→ **What you are asked to do**:
Please retype the records below exactly, from the first line down to and including the line with "def portConv (v".

→ **The input**:
-- ==== Sys2Proof/Machine/Oasis.lean ====
section
/-! DEFINITION. The Oasis core: its moves (R327 to R332), units (R333 to R343), and the events that land its exposed
results and complete its operations (R333, R339, R340, R344). -/

namespace Sys2Proof.Machine

/-! ## Ports (R328 to R330) -/

/-- A value read from a port: its bits and its width. -/
abbrev PortVal := BitVec 512 × Nat

/-- The conversions of R330. -/
def portConv (v : PortVal) (w : Nat) : BitVec 512 :=
  if w = 1 then (if v.1 = 0 then 0 else 1)
  else if v.2 = 64 ∧ w = 512 then (elemsRow 32 (List.replicate 16 (v.1.toNat % 2 ^ 32))).setWidth 512
  else if w = 64 then (v.1.setWidth 64).setWidth 512
  else v.1

/-- Unit of a port address from 0x100 on. -/
def portUnit (p : Nat) : Nat := p / 256 - 1

/-- Width of a unit's result port, and of its operand registers and T (R329). -/
def resWidth (unit : Nat) : Nat := if unit = 2 ∨ unit = 3 then 512 else 64
def oprWidth (unit reg : Nat) : Nat := if unit = 2 ∨ (unit = 3 ∧ reg = 1) then 512 else 64
def trigWidth (unit : Nat) : Nat := if unit = 2 then 512 else 64

def Oasis.reg (o : Oasis) (n : Nat) : Word := spGet 0 o.o n
def Oasis.guard (o : Oasis) (n : Nat) : Bool := o.gd.getLsbD n
def Oasis.operand (o : Oasis) (unit reg : Nat) : BitVec 512 := spGet 0 o.opr (unit * 4 + reg)

/-- The source of a move. -/
def Oasis.source (o : Oasis) (f : FMv) : PortVal :=
  let p := f.src.toNat
  if p = 0 then (0, 64)
  else if p < 0x040 then ((o.reg (p - 0x020)).setWidth 512, 64)
  else if p < 0x060 then (spGet 0 o.y (p - 0x040), 512)
  else if p < 0x100 then (if o.guard (p - 0x060) then 1 else 0, 1)
  else if p < 0x1000 then (spGet 0 o.res (portUnit p), resWidth (portUnit p))
  else if p = 0x1EFF then (((f.lit.getD 0).signExtend 64).setWidth 512, 64)
  else (((f.src.extractLsb' 0 8).signExtend 64).setWidth 512, 64)

/-- Write a register, guard or operand register (R331 step 2). -/
def Oasis.write (o : Oasis) (p : Nat) (v : PortVal) : Oasis :=
  if p = 0 then o
  else if p < 0x040 then { o with o := spSet 0 o.o (p - 0x020) ((portConv v 64).setWidth 64) }
  else if p < 0x060 then { o with y := spSet 0 o.y (p - 0x040) (portConv v 512) }
  else if p < 0x100 then
    let bit : BitVec 8 := BitVec.ofNat 8 (2 ^ (p - 0x060))
    { o with gd := if portConv v 1 = 1 then o.gd ||| bit else o.gd &&& ~~~bit, wrote := o.wrote ||| bit }
  else
    let unit := portUnit p
    let reg := p % 4
    { o with opr := spSet 0 o.opr (unit * 4 + reg) (portConv v (oprWidth unit reg)) }

/-- The guard of a move passes (R327, R331). -/
def Oasis.passes (o : Oasis) (f : FMv) : Bool := f.grd == 0 || o.guard f.grd.toNat != (f.inv == 1)

/-! ## Faults (R347, R372, R373) -/

/-- The fault of an Oasis kernel kills its launch. An Oasis core has no KSTAT; what the record holds there is free. -/
def oasisKill (m : Mach) (kstat cause : Nat) (epc tval : Word) : Mach :=
  let o := m.oas
  let none3 : Nat × Nat × Nat := (0, 0, 0)
  let slots := [none3, none3, ((causeWord 0 false cause).toNat, epc.toNat, tval.toNat)]
  let record := killRecord 0xFFFF o.inst 2 slots m.cycle.toNat 0 0 kstat
  let m := memberGone (killLaunch m o.launch (some o.num) record) o.num true
  { m with oas := { m.oas with status := .idle, jump := none, yielded := false } }

/-- The word faults, without effect. -/
def State.oasFault (s : State) (cause : Nat) (tval : Word) : State :=
  { s.used with cur := oasisKill s.rd (Config.freeNat s.freeIdx) cause s.rd.oas.pc tval, verdict := .done }

/-- TVAL of an encoding fault of a move (R332). -/
def moveTval (slot : Nat) (f : FMv) : Word := BitVec.ofNat 64 (slot * 2 ^ 60 + (encMv f).toNat)

/-! ## Before a move has its effect (R331 to R333) -/

/-- The unit has an operation outstanding that writes R (R333). -/
def Oasis.awaits (o : Oasis) (unit : Nat) : Bool :=
  o.ops.any fun p => p.unit == unit && (unit != 3 || p.op ≤ 2 || p.op == 6)

/-- A trigger of a unit waits (R333, R342). -/
def Oasis.blocks (o : Oasis) (unit : Nat) : Bool :=
  decide (3 ≤ unit) && decide (unit ≤ 6) &&
    (o.ops.any (·.unit == 6) ||
     (if unit = 3 then decide (16 ≤ (o.ops.filter (·.unit == 3)).length) else o.ops.any (·.unit == unit)))

/-- Source of a move: an interlocked result port. -/
def interlocked (p : Nat) : Bool := p == 0x410 || p == 0x510 || p == 0x610 || p == 0x710

/-- A passing move makes its word wait. -/
def Oasis.waits (o : Oasis) (f : FMv) : Bool :=
  (interlocked f.src.toNat && o.awaits (portUnit f.src.toNat)) ||
  (triggerPorts.contains f.dst.toNat && o.blocks (portUnit f.dst.toNat))

/-- A move: its checks, then its effect, given the value of its source (R331, R332). -/
def moved (f : FMv) (s : State) (effect : PortVal → State → State) : Out :=
  .next (
    let o := s.rd.oas
    if s.verdict = .done then s
    else
      match checkMove f with
      | some c => s.oasFault c (moveTval o.slot f)
      | none =>
        if !o.passes f then s
        else if o.waits f then s.stall
        else if f.src.toNat = 0x410 ∧ o.poisonR.isSome then s.oasFault 0x33 (o.poisonR.getD 0)
        else effect (o.source f) s)

/-- MV, R331: a write of a register, guard or operand register. -/
def execMv (f : FMv) (s : State) : Out :=
  moved f s fun v s => s.setOas fun o => o.write f.dst.toNat v

/-! ## IALU and VALU (R333 to R335) -/

/-- An exposed operation is on its way for L words. -/
def State.flies (s : State) (unit lat : Nat) (v : BitVec 512) (guard : Nat) : State :=
  s.setOas fun o => { o with flight := o.flight ++ [⟨unit, lat, v, guard⟩] }

/-- IALU A or B: R := g A T; a comparison also names the guard in C. -/
def ialu (f : FMv) (cmp : Bool) (g : Word → Word → Word) (s : State) : Out :=
  moved f s fun v s =>
    let unit := portUnit f.dst.toNat
    let o := s.cur.oas
    let r := g ((o.operand unit 0).setWidth 64) ((portConv v 64).setWidth 64)
    s.flies unit 1 (r.setWidth 512) (if cmp then ((o.operand unit 2).setWidth 3).toNat else 0)

def bool64 (b : Bool) : Word := if b then 1 else 0

/-- IALU_ADD, R334. -/
def execIaluAdd (f : FMv) (s : State) : Out := ialu f false (· + ·) s

/-- IALU_SUB, R334. -/
def execIaluSub (f : FMv) (s : State) : Out := ialu f false (· - ·) s

/-- IALU_MUL, R334. -/
def execIaluMul (f : FMv) (s : State) : Out := ialu f false (· * ·) s

/-- IALU_AND, R334. -/
def execIaluAnd (f : FMv) (s : State) : Out := ialu f false (· &&& ·) s

/-- IALU_OR, R334. -/
def execIaluOr (f : FMv) (s : State) : Out := ialu f false (· ||| ·) s

/-- IALU_XOR, R334. -/
def execIaluXor (f : FMv) (s : State) : Out := ialu f false (· ^^^ ·) s

/-- IALU_SHL, R334. -/
def execIaluShl (f : FMv) (s : State) : Out := ialu f false (fun a t => a <<< (t.toNat % 64)) s

/-- IALU_SHR, R334. -/
def execIaluShr (f : FMv) (s : State) : Out := ialu f false (fun a t => a >>> (t.toNat % 64)) s

/-- IALU_SAR, R334. -/
def execIaluSar (f : FMv) (s : State) : Out := ialu f false (fun a t => a.sshiftRight (t.toNat % 64)) s

/-- IALU_MINU, R334. -/
def execIaluMinu (f : FMv) (s : State) : Out := ialu f false (fun a t => if a.toNat ≤ t.toNat then a else t) s

/-- IALU_MAXU, R334. -/
def execIaluMaxu (f : FMv) (s : State) : Out := ialu f false (fun a t => if a.toNat ≤ t.toNat then t else a) s

/-- IALU_CEQ, R334. -/
def execIaluCeq (f : FMv) (s : State) : Out := ialu f true (fun a t => bool64 (a == t)) s

/-- IALU_CNE, R334. -/
def execIaluCne (f : FMv) (s : State) : Out := ialu f true (fun a t => bool64 (a != t)) s

/-- IALU_CLT, R334. -/
def execIaluClt (f : FMv) (s : State) : Out := ialu f true (fun a t => bool64 (decide (a.toInt < t.toInt))) s

/-- IALU_CLTU, R334. -/
def execIaluCltu (f : FMv) (s : State) : Out := ialu f true (fun a t => bool64 (decide (a.toNat < t.toNat))) s

/-- IALU_CLE, R334. -/
def execIaluCle (f : FMv) (s : State) : Out := ialu f true (fun a t => bool64 (decide (a.toInt ≤ t.toInt))) s

/-- VALU: R := g A B T. -/
def valu (f : FMv) (g : BitVec 512 → BitVec 512 → BitVec 512 → BitVec 512) (s : State) : Out :=
  moved f s fun v s =>
    let o := s.cur.oas
    s.flies 2 3 (g (o.operand 2 0) (o.operand 2 1) (portConv v 512)) 0

/-- 32-bit lane k of a 512-bit value; a value from its sixteen lanes. -/
def lane32 (x : BitVec 512) (k : Nat) : Nat := (x.extractLsb' (32 * k) 32).toNat
def fromLanes (g : Nat → Nat) : BitVec 512 := (elemsRow 32 ((List.range 16).map g)).setWidth 512

/-- FP32 lanes of A, B and T, rounded RNE once. -/
def fpLanes (g : Val → Val → Val → Val) (a b t : BitVec 512) : BitVec 512 :=
  fromLanes fun k => roundF 0 0 (g (decF 0 (lane32 a k)) (decF 0 (lane32 b k)) (decF 0 (lane32 t k)))

/-- VALU_FADD, R335. -/
def execValuFadd (f : FMv) (s : State) : Out := valu f (fpLanes fun a _ t => a.add 0 t) s

/-- VALU_FSUB, R335. -/
def execValuFsub (f : FMv) (s : State) : Out := valu f (fpLanes fun a _ t => a.sub 0 t) s

/-- VALU_FMUL, R335. -/
def execValuFmul (f : FMv) (s : State) : Out := valu f (fpLanes fun a _ t => a.mul t) s

/-- VALU_FMA, R335. -/
def execValuFma (f : FMv) (s : State) : Out := valu f (fpLanes fun a b t => (a.mul t).add 0 b) s

/-- VALU_FMAX, R335. -/
def execValuFmax (f : FMv) (s : State) : Out := valu f (fpLanes fun a _ t => a.max t) s

/-- VALU_FMIN, R335. -/
def execValuFmin (f : FMv) (s : State) : Out := valu f (fpLanes fun a _ t => a.min t) s

/-- VALU_IADD, R335. -/
def execValuIadd (f : FMv) (s : State) : Out :=
  valu f (fun a _ t => fromLanes fun k => (lane32 a k + lane32 t k) % 2 ^ 32) s

/-- VALU_BFWIDE, R335. -/
def execValuBfwide (f : FMv) (s : State) : Out :=
  valu f (fun _ _ t => fromLanes fun k => convert 1 0 0 false (t.extractLsb' (16 * k) 16).toNat) s

/-- VALU_BFNARROW, R335. -/
def execValuBfnarrow (f : FMv) (s : State) : Out :=
  valu f (fun _ _ t => (elemsRow 16 ((List.range 16).map fun k => convert 0 1 0 false (lane32 t k))).setWidth 512) s

/-- VALU_AND, R335. -/
def execValuAnd (f : FMv) (s : State) : Out := valu f (fun a _ t => a &&& t) s

/-- VALU_OR, R335. -/
def execValuOr (f : FMv) (s : State) : Out := valu f (fun a _ t => a ||| t) s

/-- VALU_XOR, R335. -/
def execValuXor (f : FMv) (s : State) : Out := valu f (fun a _ t => a ^^^ t) s

/-! ## Addresses in the own stack (R336, R338, R341, R342) -/

/-- The stack of the core (R15). -/
def Oasis.stack15 (o : Oasis) : Nat := o.num / 8

def inStack (k pa : Nat) : Bool := inHbm pa && stackOf pa == k

/-- The die of the core's stack. -/
def Oasis.die (o : Oasis) : Nat := dieOfStack o.stack15

/-- Translate for an Oasis access, through the L2 TLB of its stack's die; the place must lie in the own stack (R336, R400). -/
def Mach.oasPlace (m : Mach) (va : Nat) (acc : Access) : XRes × Option TlbUpd :=
  match m.translate m.oas.vmid va acc (.die m.oas.die) with
  | (.ok leaf pa, u) => if inStack m.oas.stack15 pa then (.ok leaf pa, u) else (.fault 0x38, u)
  | r => r

/-- An operation begins with its address checked: alignment, then its page and stack. -/
def State.oasAt (s : State) (va : Word) (align : Nat) (acc : Access) (k : State → Word → Nat → State) : State :=
  if va.toNat % align ≠ 0 then s.oasFault 0x30 va
  else
    match s.cur.oasPlace va.toNat acc with
    | (.ok leaf pa, u) => k (s.applyUpd u) leaf pa
    | (.fault c, u) => (s.applyUpd u).oasFault c va

def State.addOp (s : State) (p : OasOp) : State := s.setOas fun o => { o with ops := o.ops ++ [p] }

/-! ## LSU (R336) -/

def lsu (f : FMv) (op align : Nat) (acc : Access) (s : State) : Out :=
  moved f s fun v s =>
    let va := (portConv v 64).setWidth 64
    s.oasAt va align acc fun s leaf pa => s.addOp ⟨3, op, va, 0, pa, pa, leaf, s.cur.oas.operand 3 1⟩

/-- LSU_LDD, R336. -/
def execLsuLdd (f : FMv) (s : State) : Out := lsu f 0 8 .read s

/-- LSU_LDW, R336. -/
def execLsuLdw (f : FMv) (s : State) : Out := lsu f 1 4 .read s

/-- LSU_LDY, R336. -/
def execLsuLdy (f : FMv) (s : State) : Out := lsu f 2 64 .read s

/-- LSU_STD, R336. -/
def execLsuStd (f : FMv) (s : State) : Out := lsu f 3 8 .write s

/-- LSU_STW, R336. -/
def execLsuStw (f : FMv) (s : State) : Out := lsu f 4 4 .write s

/-- LSU_STY, R336. -/
def execLsuSty (f : FMv) (s : State) : Out := lsu f 5 64 .write s

/-- LSU_MDRD, R336. -/
def execLsuMdrd (f : FMv) (s : State) : Out := lsu f 6 65536 .read s

/-- LSU_MDWR, R336. -/
def execLsuMdwr (f : FMv) (s : State) : Out := lsu f 7 65536 .write s

/-! ## ROW (R337, R338) -/

/-- The slot named in B, or the fault of its upper bits. -/
def State.withSlot (s : State) (f : FMv) (k : State → Word → State) : State :=
  let b := (s.cur.oas.operand 4 1).setWidth 64
  if b.toNat ≤ 63 then k s b else s.oasFault 0x02 (moveTval s.rd.oas.slot f)

/-- Bits 23:10 and the subarray agree (R338). -/
def sameRow (a b : Nat) : Bool := bits a 23 10 == bits b 23 10 && a / 2 ^ 33 == b / 2 ^ 33

/-- ROW_CPY, R338. -/
def execRowCpy (f : FMv) (s : State) : Out :=
  moved f s fun v s =>
    let t := (portConv v 64).setWidth 64
    let a := (s.cur.oas.operand 4 0).setWidth 64
    s.oasAt t 1024 .read fun s leaf src =>
      s.oasAt a 1024 .write fun s _ dst =>
        if sameRow dst src then s.addOp ⟨4, 0, t, 0, dst, src, leaf, 0⟩ else s.oasFault 0x39 t

/-- ROW_ZERO, R338. -/
def execRowZero (f : FMv) (s : State) : Out :=
  moved f s fun v s =>
    let t := (portConv v 64).setWidth 64
    s.oasAt t 1024 .write fun s leaf dst => s.addOp ⟨4, 1, t, 0, dst, dst, leaf, 0⟩

/-- ROW_TOBUF, R338. -/
def execRowTobuf (f : FMv) (s : State) : Out :=
  moved f s fun v s =>
    let t := (portConv v 64).setWidth 64
    s.withSlot f fun s b =>
      s.oasAt t 1024 .read fun s leaf src => s.addOp ⟨4, 2, t, b, src, src, leaf, 0⟩

/-- ROW_FROMBUF, R338. -/
def execRowFrombuf (f : FMv) (s : State) : Out :=
  moved f s fun v s =>
    let t := (portConv v 64).setWidth 64
    s.withSlot f fun s b =>
      s.oasAt t 1024 .write fun s leaf dst => s.addOp ⟨4, 3, t, b, dst, dst, leaf, 0⟩

/-! ## CVS and SYNC (R341, R342) -/

/-- Check a range page by page; the first page that is missing or outside the own stack faults. -/
def State.oasRange (k : State → State) : Nat → Nat → Nat → State → State
  | 0, _, _, s => k s
  | fuel + 1, va, stop, s =>
    if stop ≤ va then k s
    else
      match s.cur.oasPlace va .range with
      | (.ok _ _, u) => State.oasRange k fuel ((va / 65536 + 1) * 65536) stop (s.applyUpd u)
      | (.fault c, u) => (s.applyUpd u).oasFault c (BitVec.ofNat 64 va)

→ **Expected output**:
-- ==== Sys2Proof/Machine/Oasis.lean ====
section
/-! DEFINITION. The Oasis core: its moves (R327 to R332), units (R333 to R343), and the events that land its exposed
results and complete its operations (R333, R339, R340, R344). -/

namespace Sys2Proof.Machine

/-! ## Ports (R328 to R330) -/

/-- A value read from a port: its bits and its width. -/
abbrev PortVal := BitVec 512 × Nat

/-- The conversions of R330. -/
def portConv (v : PortVal) (w : Nat) : BitVec 512 :=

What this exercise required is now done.